Odsjek za informacijske i komunikacijske znanosti
Filozofski fakultet
Ivana Lučića 3, 10000 Zagreb

Radionica 14
NooJ – Linguistic Engineering Development Environment

Voditelj radionice:
Max Silberztein

Odsjek za informacijske znanosti
Odsjek za lingvistiku

petak, 13. ožujka 2009.
Filozofski fakultet u Zagrebu

Broj polaznika je ograničen na 30.

Radionica će se održati na engleskom jeziku.

NooJ is a freeware, linguistic engineering development environment used to formalize various types of textual phenomena (orthography, lexical and productive morphology, local, structural and transformational syntax) using a large gamut of computational devices (from Finite-State Automata to Augmented Recursive Transition Networks). NooJ includes tools to construct, test, debug, maintain and accumulate large sets linguistic resources, and can apply them to large texts.

Modules for a dozen languages are already available for free download: Arabic, Armenian, Bulgarian, Catalan, Chinese, English, French, Hebrew, Hungarian, Italian, Polish, Portuguese and Spanish. A dozen other modules are under construction among them Croatian, as well.

NooJ™'s most exclusive characteristics are:
- NooJ can process texts and corpora in over 100+ file formats, including HTML, PDF, MS-OFFICE, all variants of UNICODE, ASCII, etc. It can import information from, and export its annotations back to XML documents.
- NooJ's linguistic engine uses an annotation system that allows all levels of grammars to be applied to texts without modifying them; this allows linguists to formalize various phenomena independently, and to apply the corresponding grammars in cascade. For instance, by combining inflection, derivation and syntactic data, NooJ can perform Harris-type transformations.

NooJ is used as a linguistic engineering development platform, a corpus processor, an information extraction system, a terminological extractor, an Machine Translation development tool as well as to teach linguistics and computational linguistics.

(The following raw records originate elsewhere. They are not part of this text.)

/-- tanh a (R65). A magnitude below 2^-40 rounds from just below itself, one from 32 on from just below 1. -/
def fTanh (F : Fmt) (a : Nat) : Nat × Nat :=
  match F.value a with
  | .nan _ _ => (F.quiet a, snanFlag F [a])
  | .inf neg => (F.signed neg (F.bias * 2 ^ F.fw), 0)
  | .fin neg m e =>
    if m = 0 then (F.signed neg 0, 0)
    else if e + bitLen m < -40 then roundTo F .rne false neg (m * 2 ^ 70 - 1) (e - 70) true 0
    else if e + bitLen m > 5 then roundTo F .rne false neg (2 ^ 80 - 1) (-80) true 0
    else special F a fun p => tanhBound p neg m e

/-! ## The exact accumulation cell (R67 to R69) -/

/-- The 320-bit sum of a cell as an integer. -/
def cellSum (c : Nat) : Int :=
  let s : Nat := c % 2 ^ 320
  if s < 2 ^ 319 then (s : Int) else (s : Int) - 2 ^ 320

/-- A flag bit of a cell. -/
def cellBit (c i : Nat) : Bool := c / 2 ^ i % 2 == 1

/-- A cell laid out, its reserved bits zero (R67). -/
def cellPack (sum : Int) (count : Nat) (nan pinf ninf ovf csat : Bool) : Nat :=
  (sum % 2 ^ 320).toNat + count * 2 ^ 320 + nan.toNat * 2 ^ 352 + pinf.toNat * 2 ^ 353 + ninf.toNat * 2 ^ 354
    + ovf.toNat * 2 ^ 355 + csat.toNat * 2 ^ 356

/-- One exact-cell add (R68). -/
def cellAdd (F : Fmt) (c a : Nat) : Nat :=
  let count := c / 2 ^ 320 % 2 ^ 32
  let full := count == 2 ^ 32 - 1
  let count' := if full then count else count + 1
  let csat := cellBit c 356 || full
  let nan := cellBit c 352
  let pinf := cellBit c 353
  let ninf := cellBit c 354
  let ovf := cellBit c 355
  match F.value a with
  | .nan _ _ => cellPack (cellSum c) count' true pinf ninf ovf csat
  | .inf neg => cellPack (cellSum c) count' nan (pinf || !neg) (ninf || neg) ovf csat
  | .fin neg m e =>
    let u : Int := (m * 2 ^ (e + 149).toNat : Nat)
    let s := cellSum c + (if neg then -u else u)
    cellPack s count' nan pinf ninf (ovf || decide (s < -(2 ^ 319 : Int)) || decide (2 ^ 319 ≤ s)) csat

/-- One exact-cell read (R69): bits and flags. -/
def cellRead (F : Fmt) (c : Nat) : Nat × Nat :=
  if cellBit c 352 || cellBit c 355 || (cellBit c 353 && cellBit c 354) then (F.canon, fNV)
  else if cellBit c 353 then (F.infBits, 0)
  else if cellBit c 354 then (F.signed true F.infBits, 0)
  else
    let s := cellSum c
    if s = 0 then (0, 0) else roundTo F .rne false (decide (s < 0)) s.natAbs (-149) false 0

end Sys2Proof.Machine
end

To learn more about NooJ, download the software, linguistic resources, manual, tutorials and reference papers:

Max Silberztein has constructed the first package of Finite State tools for NLP together with the French DELAC-DELACF dictionaries for compound words for his PhD research from 1986 to 1989 at the LADL (University of Paris 7-CNRS) under the supervision of prof. Maurice Gross. Since 2002. He has been working on NooJ. He teaches at the Universite de Franche-Comte in Paris. He teaches:
1. Linguistic engineering at the University Paris 4 (Sorbonne nouvelle, Paris) 
2. The formalization of natural languages at the Institut National des Langues et Civilisations Orientales (INALCO, Paris) 
3. Automatic Lexical Analysis at the Univ. de Franche-Comte (UFC, Besancon) 
4. Text and Discourse Analysis at the Univ. de Franche-Comte (UFC, Besancon)

Program radionice

9:15 - 9:45 Registracija
9:45 - 10:00
Uvod u radionicu
10:00 - 10:45
Managing texts and corpora, queries, concordances, statistical reports
10:45 - 11:30
Describing a natural language, Linguistic Atomic Units, Lexicons, Inflectional and Derivational Morphology
11:30 - 11:45
Pauza za kavu/čaj
11:45 - 12:30
The graph editor, grammar structures, contracts and debugger
12:30 - 13:30
Pauza za ručak
13:30 - 14:30
Transducers and Annotations; The text annotation structure, XML
14:30 - 14:45
Pauza za kavu/čaj
14:45 - 15:45
Syntactic Parsing, Transformations, Semantic Analysis, Automatic Translation
15:45 - 16:00 Zaključak radionice i diskusija
16:00 Dodjela certifikata

Na kraju je polaznicima dodijeljena potvrda o pohađanju radionice.